As defined in The Researcher Development Concordat, ‘Research culture encompasses the behaviours, values, expectations, incentives, attitudes and norms of a research community. It determines the way that research is conducted and communicated and can influence researchers’ career paths and mental wellbeing.’ Learning how to not only accept but embrace failure can surely only help both our career paths, and our mental wellbeing.

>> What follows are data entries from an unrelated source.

-- ==== Sys2Proof/Machine/State.lean ====
section
/-! DEFINITION. The state of the module: plain data, holding every piece of state the spec names. Registers that are
plain words live in one sparse store keyed by their byte address (`regs`); units with state of their own, and registers
that are only a view of it, live in the unit structures below. -/

namespace Sys2Proof.Machine

/-- The three parts of the family (R18): VB-2064-F, VB-2064-A, VB-2064-C. -/
inductive Variant where
  | F | A | C
  deriving DecidableEq, Repr

/-- How far the module runs: held in reset (R69), carrying out the start-up sequence (R75), up, in DORMANT (R40), or
stopped in the boot ROM with both banks invalid (R76). -/
inductive Phase where
  | held | starting | up | dormant | bootHalt
  deriving DecidableEq, Repr

/-- Where an outgoing message leaves the module. -/
inductive Port where
  | chain (n : Nat)   -- chain port 0 or 1
  | drive             -- drive link
  | plnk              -- partner link
  | hbOut             -- heartbeat pulse output
  | can (n : Nat)     -- CAN controller 0 or 1
  | eth (n : Nat)     -- plant Ethernet port 0 or 1
  | uart              -- service UART
  | twb               -- two-wire bus
  | pin               -- a digital output pin
  | core (n : Nat)    -- an access fault or a service result at application core n
  | reply             -- the answer to a register access
  deriving DecidableEq, Repr

/-- One outgoing message: where, what kind, and its content as numbers in the order the rule lists them. -/
structure Out where
  port : Port
  code : Nat
  data : List Nat
  deriving DecidableEq, Repr

/-- An event that waits in the Compositor (R404): `bound` names the awaited event of a bound timeout (R406). -/
structure Waiting where
  page : Nat
  num : Nat
  cls : Nat
  arrival : Nat
  time : Nat
  arg : Nat
  rep : Nat
  bound : Option (Nat × Nat)
  deriving DecidableEq, Repr

/-- A delivered event record (R410), as its four words. -/
structure EvRec where
  seq : Nat
  time : Nat
  word2 : Nat
  arg : Nat
  deriving DecidableEq, Repr

/-- A safety announcement whose event waits for its number (R452): KIND, cause, MODE.STATE.CURRENT, PSTATE, ARG. -/
structure Ann where
  kind : Nat
  cause : Nat
  cur : Nat
  pstate : Nat
  arg : Nat
  deriving DecidableEq, Repr

/-- The Compositor: the CLK_FAB cycle, the waiting events, core 1's queue (R411), the host ring by entry (R412),
safety announcements that wait for their event's number, a WAIT of core 1 that blocks (buffer address and capacity), and what the
present cycle has added to RC and W1C registers (R9): address, the word before the cycle's additions, the word that they alone
leave. -/
structure Compositor where
  cycle : Nat
  waiting : List Waiting
  core : List EvRec
  dropping : Bool
  ring : List (Nat × EvRec)
  grantsSinceStore : Nat
  firstGrantDone : Bool
  lastTime : Nat
  wraps : Nat
  annWait : List Ann
  waitReq : Option (Nat × Nat)
  occ : List (Nat × Nat × Nat)
  deriving DecidableEq, Repr

/-- A record of the event recorder (R416), without its CHECK, which is computed from the rest. -/
structure Record where
  index : Nat
  seq : Nat
  time : Nat
  timeWraps : Nat
  hours : Nat
  powerCycles : Nat
  trigger : Nat
  source : Nat
  bit : Nat
  arg : Nat
  modeState : Nat
  edition : Nat
  flags : Nat
  snap : List Nat
  deriving DecidableEq, Repr

/-- The event recorder beside its registers: the ring in MRAM (newest first), records taken and not yet committed
(oldest first), the read window, the last record time of each trigger with its missed mark, and the POST count. -/
structure Recorder where
  ring : List Record
  taken : List Record
  window : List (Option Record)
  copying : Option Nat
  holdoff : List (Nat × Nat)
  missedSince : List Nat
  post : Option Nat
  freezeAt : Nat
  deriving DecidableEq, Repr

Because of my own experience with failure (and the aforementioned disaster is not nearly the only one I have been party to), I am oddly excited to see how we might find better ways to include it as part of our research culture in Scotland. I hope to develop some opportunities to think about this in my role in as The British Academy Early Career Researcher Network (Scotland Hub) Project Officer (I usually have to take a deep breath before saying that aloud – we’ll use BAECRN going forward). In fact, at our network launch event last October, several attending ECRs suggested that ‘learning from failure’ was an area they would like to further develop.

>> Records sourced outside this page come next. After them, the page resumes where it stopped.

/-- A bit that a read clears, kept outside the register store under a key, is set (R9). -/
def State.occurFlag (s : State) (k : Nat) (old : Bool) : State :=
  if s.comp.occ.any (fun x => x.1 == k) then s
  else { s with comp := { s.comp with occ := (k, b2n old, 1) :: s.comp.occ } }

/-- The key of an arrival in `comp.occ`, above every address. -/
abbrev arrivalKey (k : Nat) : Nat := 2 ^ 33 + k

/-- An arrival of kind `k` takes place: an expiry of the same CLK_FAB cycle does not take effect (R10, R130). -/
def State.arrive (s : State) (k : Nat) : State := s.occurFlag (arrivalKey k) false

/-- An arrival of kind `k` has taken place in the present CLK_FAB cycle. -/
def State.arrivedNow (s : State) (k : Nat) : Bool := s.comp.occ.any (fun x => x.1 == arrivalKey k)

/-- What the present cycle alone has added to a register; 0 where nothing (R9). -/
def State.added (s : State) (a : Nat) : Nat := ((s.comp.occ.find? (fun x => x.1 == a)).map (·.2.2)).getD 0

/-- What a register held before the present CLK_FAB cycle's writes that are kept for it. -/
def State.before (s : State) (a : Nat) : Nat := ((s.comp.occ.find? (fun x => x.1 == a)).map (·.2.1)).getD (s.getReg a)

/-- An RC counter counts one more, saturating at 32 bits. -/
def State.countReg (s : State) (a : Nat) : State := s.occur a (fun w => satU 32 (w + 1))

/-- An RC field counts `n` more, saturating at its width. -/
def State.occurAdd (s : State) (f : Fld) (n : Nat) : State :=
  if n == 0 then s else s.occur f.addr (fun w => putBits w f.hi f.lo (satU (f.hi - f.lo + 1) (bitsOf w f.hi f.lo + n)))

/-- An RC field counts one more, saturating at its width. -/
def State.countRc (s : State) (f : Fld) : State := s.occurAdd f 1

/-- A W1C bit is set. -/
def State.occurBit (s : State) (a i : Nat) : State := s.occur a (fun w => putBit w i true)

/-- A register that no read clears counts one more, saturating at 32 bits. -/
def State.countUp (s : State) (a : Nat) : State := s.setReg a (satU 32 (s.getReg a + 1))

/-- A counter register counts one more, wrapping. -/
def State.wrapReg (s : State) (a : Nat) : State := s.setReg a (s.getReg a + 1)

/-- A counter field counts one more, saturating at its width. -/
def State.countF (s : State) (f : Fld) : State := s.setF f (satU (f.hi - f.lo + 1) (s.getF f + 1))

/-- The byte of memory at `a` (on-chip SRAM and LPDDR4X, R43). -/
def State.getByte (s : State) (a : Nat) : Nat := (s.ram.get a).toNat

/-- The byte of memory at `a` takes `v`. -/
def State.setByte (s : State) (a v : Nat) : State := { s with ram := s.ram.set a (BitVec.ofNat 8 v) }

/-- The bytes of a store after `bs` are written from address `a` up. -/
def storeBytes (m : Store 8) : Nat → List Nat → Store 8
  | _, [] => m
  | a, b :: t => storeBytes (m.set a (BitVec.ofNat 8 b)) (a + 1) t

/-- `n` bytes of a store from address `a` up. -/
def readBytes (m : Store 8) : Nat → Nat → List Nat
  | _, 0 => []
  | a, n + 1 => (m.get a).toNat :: readBytes m (a + 1) n

/-- Memory after `bs` are written from address `a` up. -/
def State.setBytes (s : State) (a : Nat) (bs : List Nat) : State := { s with ram := storeBytes s.ram a bs }

/-- A message leaves the module. -/
def State.emit (s : State) (p : Port) (code : Nat) (data : List Nat) : State :=
  { s with sent := ⟨p, code, data⟩ :: s.sent }

/-- The counter of free values advances; the value used is the one before. -/
def State.fresh (s : State) : State := { s with freeCtr := s.freeCtr + 1 }

/-- The time unit's 32-bit ns value (R409). -/
def State.stamp (s : State) : Nat := s.time.now % 2 ^ 32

Happily, the BAECRN Scotland has kicked off with great success: we’ve just awarded over £37,000 to 12 collaborative research projects in the network, representing 39 researchers across Scotland, including independent scholars. I have to say, giving away a pile of money was a delightful way to start a new job!

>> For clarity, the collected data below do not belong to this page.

/-- The reaction to the number of channels left in use (R173). The Ellipsis demand follows with the next sample, 10 µs later, so that a
mode request of the cycle of the exclusion meets check C4 (R182 and the worked example of the voter; assumption log 112). -/
def State.exclReact (s : State) (q : Nat) : State :=
  let n := (s.inUse q).length
  let s := if q == 0 then (if n == 2 then s.raise Ev.VOTE_CUR_DEGRADED else s.raise Ev.VOTE_CUR_LOST)
    else if n == 2 then s.raise Ev.VOTE_V_DEGRADED
    else if n == 1 then s.raise Ev.VOTE_V_SINGLE
    else s.raise Ev.VOTE_V_LOST
  s.exclLost

/-- Which of two voltage channels that reach the limit together are excluded: the one farther from CHAIN_SUM, or both (R172). -/
def State.farther (s : State) (i j : Nat) : List Nat :=
  if !s.meas.sumFormed then [i, j]
  else
    let c := s.getI Reg.VOTE_CHAIN_SUM
    let di := (s.getI (chanReg i) - c).natAbs
    let dj := (s.getI (chanReg j) - c).natAbs
    if di < dj then [j] else if dj < di then [i] else [i, j]

/-- One quantity of one voted sample: outputs from the channels in use, then counts and exclusions. -/
def State.voteQuant (s : State) (q : Nat) : State :=
  let used := s.usedValues q
  let (abs, rel) := s.voteThrs q
  let s := s.voteOut q
  let s := (quantChans q).foldl (fun s i => s.voteChan used abs rel i) s
  let full := (s.inUse q).filter (fun i => s.getF (chCountFld i) == 200 && s.getF (chStateFld i) != 0)
  match full with
  | [] => s
  | [i, j] =>
    let out := if q == 1 && (s.inUse 1).length == 2 then s.farther i j else [i, j]
    (out.foldl State.exclude s).exclReact q
  | l => (l.foldl State.exclude s).exclReact q

/-- The agreement of an excluded channel with the two others in use, counted in voted samples (R175). -/
def State.agreeCount (s : State) (i : Nat) : State :=
  let others := (quantChans (i / 3)).filter (fun j => j != i)
  let vals := (quantChans (i / 3)).map (fun j => s.getI (chanReg j))
  let (abs, rel) := s.voteThrs (i / 3)
  let ok := s.excluded i && (quantChans (i / 3)).all s.chanValid && others.all (fun j => !s.excluded j)
    && !disagrees vals abs rel (s.getI (chanReg i))
  let n := if ok then (s.meas.agree[i]?).getD 0 + 1 else 0
  { s with meas := { s.meas with agree := s.meas.agree.set i n } }

/-- CH_READMITTED (R175): an excluded channel (0 to 5) returns to use. -/
def execChReadmitted (chan : Nat) (s : State) : Step :=
  let others := (quantChans (chan / 3)).filter (fun j => j != chan)
  if s.live && chan < 6 && s.excluded chan && s.power == 0 && s.flag Fld.VOTE_READMIT_ENABLE
      && others.all (fun j => !s.excluded j)
      && decide (100000 * s.getF Fld.VOTE_READMIT_AGREE_S ≤ (s.meas.agree[chan]?).getD 0) then
    let s := (s.setF (chStateFld chan) 0).setF (chCountFld chan) 0
    let s := { s with meas := { s.meas with agree := s.meas.agree.set chan 0 } }
    .next (s.raise Ev.VOTE_CH_READMITTED).exclLost.exclEllipsis
  else .next s

/-! ### What a voted sample sets in motion -/

/-- The current and string voltage Margins on a voted sample (R309, R311); a quantity whose validity flag is 0 counts as
missing. -/
def State.voteMargins (s : State) : State :=
  if s.record.isNone then s
  else
    let nc := s.getF Fld.MRG_FILT_CUR_N
    let nv := s.getF Fld.MRG_FILT_VSTR_N
    let s := if s.flag Fld.VOTE_CH_STATE_CUR_VALID then
        let s := s.marginCheck 0x08 0 nc (decide ((s.getF Fld.MRG_I_MAX_ICHG_MAX * 100 : Nat) < s.getI Reg.VOTE_CUR_HIGH))
        s.marginCheck 0x09 0 nc (decide ((s.getF Fld.MRG_I_MAX_IDIS_MAX * 100 : Nat) < -s.getI Reg.VOTE_CUR_LOW))
      else s
    if s.flag Fld.VOTE_CH_STATE_V_VALID then
      let s := s.marginCheck 0x06 0 nv (decide ((s.getF Fld.MRG_VSTR_VSTR_MAX * 100 : Nat) < s.getI Reg.VOTE_V_HIGH))
      s.marginCheck 0x07 0 nv (decide (s.getI Reg.VOTE_V_LOW < (s.getF Fld.MRG_VSTR_VSTR_MIN * 100 : Nat)))
    else s

/-- A 64-bit quantity held in two registers, low word at `a`. -/
def State.get64 (s : State) (a : Nat) : Nat := s.getReg a + 2 ^ 32 * s.getReg (a + 4)

/-- A 64-bit quantity takes a value, wrapping. -/
def State.set64 (s : State) (a v : Nat) : State := (s.setReg a v).setReg (a + 4) (v / 2 ^ 32)

/-- The charge accumulators (R181). -/
def State.charge (s : State) : State :=
  if s.flag Fld.VOTE_CH_STATE_CUR_VALID then
    let i := s.getI Reg.VOTE_CUR_VOTED
    let s := s.set64 Reg.MEAS_CHG_ACC_LO (toU 64 ((s.get64 Reg.MEAS_CHG_ACC_LO : Int) + i))
    let s := if 0 ≤ i then s.set64 Reg.MEAS_CHG_IN_LO (s.get64 Reg.MEAS_CHG_IN_LO + i.natAbs)
      else s.set64 Reg.MEAS_CHG_OUT_LO (s.get64 Reg.MEAS_CHG_OUT_LO + i.natAbs)
    { s with meas := { s.meas with lastValid := true } }
  else
    let s := (s.countUp Reg.MEAS_CHG_GAP).raiseIf s.meas.lastValid Ev.MEAS_CHG_GAP
    { s with meas := { s.meas with lastValid := false } }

However, 40 applications, representing just over 100 researchers, were unsuccessful. This may feel like failure to some of them, but I hope to turn this into an opportunity to rethink this notion. We have offered an opportunity for feedback, and support where possible to seek funding through other BA schemes. I am also planning a future ‘reverse engineered’ workshop with the Carnegie Trust that looks at grant reviewing as a means to become a better grant writer. Because so often, it isn’t the ideas that are failing, but the way they are articulated that falls short. I think we have a lot of great work we can do, drawing on the experience and fresh ideas of this group. If you are a researcher in the Arts & Humanities or Social Sciences, and are within 10 years of receiving your PhD, please do join the network and get involved.
I’ve noticed that every time I have written fail, or failing, or failed in this post, I cringe a little inside. Failure is negative, and we are conditioned to shy away from its use. But I want to accept – and help others accept – failure as merely another bumpy step in the road to achievement. And perhaps even a necessary and highly useful one. I’ve failed before; I will fail again. In the immortal words of the Proclaimers…
Nope, I can’t do it. But you know what I mean.
* In case you didn’t know, UKRIO regularly holds free webinars, and the past ones are also available on their YouTube channel.